In comparing the two models I found that the weights and heights of the models are similar. Product reliability ratings are also similar. The Kitchen Aid gains points for appearing to be easier to clean and being slightly more attractive on my counter than the Cuisinart. The downside of the KitchenAid food processor was that the slicing blade that comes with the unit is a 2mm blade that slices food very thin. I concluded that the slices are too thin to use in my stir frys or pie baking without rendering the fruit or vegetable into a mush like state. The Cuisinart comes with a more functional 4mm blade that better meets my needs(It is important to note that you cannot buy other size blades or attachments for the 7 Cup KitchenAid model).I like it that I had the flexibility of purchasing other attachments in the future to perform other functions with the Cuisinart model.
I purchased this particular model of the Cuisinart because unlike the newer model it came with an extra easy to clean lid, which you can utilize when using the main blade of the machine.
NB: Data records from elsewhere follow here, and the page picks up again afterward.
/-- R182, R263, R268, R284 to R286. BCOPY, its checks passed and with room in the local queue, enqueues its packet under the next number, with the task's snapshot, raises the
presence of its scratchpad destination, pins the task where it writes world memory, and gives the number. BCANCEL answers 2 for 0 and for a number not
issued or consumed, 1 for an operation that is over, and 0 for one that it cancels: what has not landed never lands, its presence falls, its record
will show CANCELLED (status 1), the line buffer empties, and no other operation changes. BQRY gives the queue's fault, how many operations are in flight and the room left.
The model's own choices it rests on: log entries 23, 122, 123. -/
def Obligations.TransferInstructions : Prop := ∀ s g b l t k, Alone s g b l t → s.task? b.task = some k →
  (∀ d p s2 sw dw x fol sl, Passes b g [rU p 16, wV d 2] [] →
    let pk := packetAt b t p
    let core := coreIx g.place
    let stw := decide (192 ≤ core)
    let who : Who := ⟨b.task, b.world, some g.place, b.spkey, t.srseed, if pkMode pk = 7 then fpcRm t.fpc else pkMode pk, sl, none⟩
    let rows := presRows (Layout.of dw) core
    pkCheck pk false stw (!stw) = none → LayoutsRead (s.opened g b) (b.noted g) l pk s2 sw dw →
    layoutsCheck pk sw dw false stw (s.spadSize core b.world) = none →
    (if pkBd pk then ∃ n, s.engSlot b g (bits (pkW pk 0) 21 16) = .ok n ∧ sl = some n else sl = none) →
    folCmd pk who (s.spadSize core b.world) core = .ok fol → k.mayBcopy pk (Layout.of dw) = none → s.queue (localQ g.place b.world) = some x →
    x.fault = none → x.ops.length < 64 → s.vacated.contains core = false → s.unchecked b.task = false → s.presFits core b.world rows = true →
    ∃ t' y o, exec (.bcopy d p) s = .next t' ∧ t'.mem = s.mem ∧ LaneIs s t' g l (t.after g [rU p 16, wV d 2] (vecPend t d (twoWords x.next))) ∧
      Raised s t' core b.world rows ∧ TaskPinned s t' b (toWorld pk (Layout.of dw)) ∧ t'.queue (localQ g.place b.world) = some y ∧
      y.ops = x.ops ++ [o] ∧ y.next = x.next + 1 ∧ y.tl = x.tl ∧ o.n = x.next ∧ o.pk = pk ∧ o.dst = Layout.of dw ∧ o.who = who ∧
      o.prog.state = .pending ∧ o.prog.fol = fol ∧ o.snap = some k.snap) ∧
  (∀ d a c q x, Passes b g [rU a 2, rU c 1, wV d 1] [] →
    let n := (b.u t a.toNat).toNat + 2 ^ 32 * (b.u t (a.toNat + 1)).toNat
    (b.u t c.toNat).toNat < 4096 → s.selQueue g.place b.world (b.u t c.toNat).toNat = some (q, x) →
    let out (r : Word) (t' : State) : Prop := exec (.bcancel d a c) s = .next t' ∧ t'.mem = s.mem ∧ t'.tasks = s.tasks ∧
      LaneIs s t' g l (t.after g [rU a 2, rU c 1, wV d 1] (vecPend t d [r]))
    let given : Prop := 0 < n ∧ (if x.eng then n ≤ x.cidx else n < x.next)
    (¬ given → ∃ t', out 2 t' ∧ t'.queues = s.queues) ∧
    (given → (∀ o ∈ x.ops, o.n = n → o.prog.state = .cancelled) → ∃ t', out 1 t' ∧ t'.queues = s.queues) ∧
    (∀ o, given → x.ops.find? (fun y => y.n = n && y.prog.state ≠ .cancelled) = some o →
      (o.prog.comp = true → o.prog.blocks = [] → o.prog.status ≠ 0 → ∃ t', out 1 t' ∧ t'.queues = s.queues) ∧
      ((o.prog.comp = false ∨ o.prog.blocks ≠ [] ∨ o.prog.status = 0) →
        ∃ t' y, out 0 t' ∧ mget? t'.queues (qKey q) = some y ∧ y.lbuf = [] ∧ y.ops.length = x.ops.length ∧
          (∀ (k : Nat) (z : BOp), x.ops[k]? = some z → (z.n = n ∧ z.prog.state ≠ .cancelled → y.ops[k]? = some { z with prog := { z.prog with
              state := .cancelled, comp := true, blocks := [], rows := [], fol := none, fold := none, status := 1, held := false } }) ∧
            (z.n ≠ n ∨ z.prog.state = .cancelled → y.ops[k]? = some z)) ∧
          ((x.ops.filter fun z : BOp => z.n = n) = [o] → mwf 0 (s.core o.core).pres = true → ∀ k < 2 ^ 16,
            t'.pres o.core o.who.world k = s.pres o.core o.who.world k - o.prog.rows.count k)))) ∧
  (∀ d a q x, Passes b g [rU a 1, wV d 2] [] → bits (b.u t a.toNat).toNat 30 12 = 0 →
    s.selQueue g.place b.world ((b.u t a.toNat).toNat % 4096) = some (q, x) →
    ∃ t', exec (.bqryQueue d a) s = .next t' ∧ t'.mem = s.mem ∧ t'.tasks = s.tasks ∧
      LaneIs s t' g l (t.after g [rU a 1, wV d 2] (vecPend t d
        [BitVec.ofNat 32 ((match x.fault with
            | some f => 2 ^ 31 + f.cause.code * 2 ^ 16
            | none => 0) + (x.ops.filter fun o => o.prog.state ≠ .pending).length * 256 + if isMemQ q then 0 else 64 - x.ops.length),
         BitVec.ofNat 32 (match x.fault with
            | some f => f.num
            | none => 0)])) ∧
      ∃ y, t'.queue q = some y ∧ y.ops = x.ops ∧ y.fault = if bitAt (b.u t a.toNat).toNat 31 then none else x.fault)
This simiplar lid cuts your clean up time in half over using the more complex pusher lid, which is not easy to clean. (As a side note-always spray the blades with cooking spray before using the slicing and shredding discs to save on clean up time).
I also found that you have more control with the slicing function in the Cuisinart model, due to the pusher assembly in the lid, than you do with the less complex mechanism in the Kitchen Aid model. After trying both models at home I also found that the mixing action was superior in the Cuisinart and that food had less chance of becoming lodged under the blade. So, I have kept the Cuisinart model and could not be happier with my recent Christmas gift to myself!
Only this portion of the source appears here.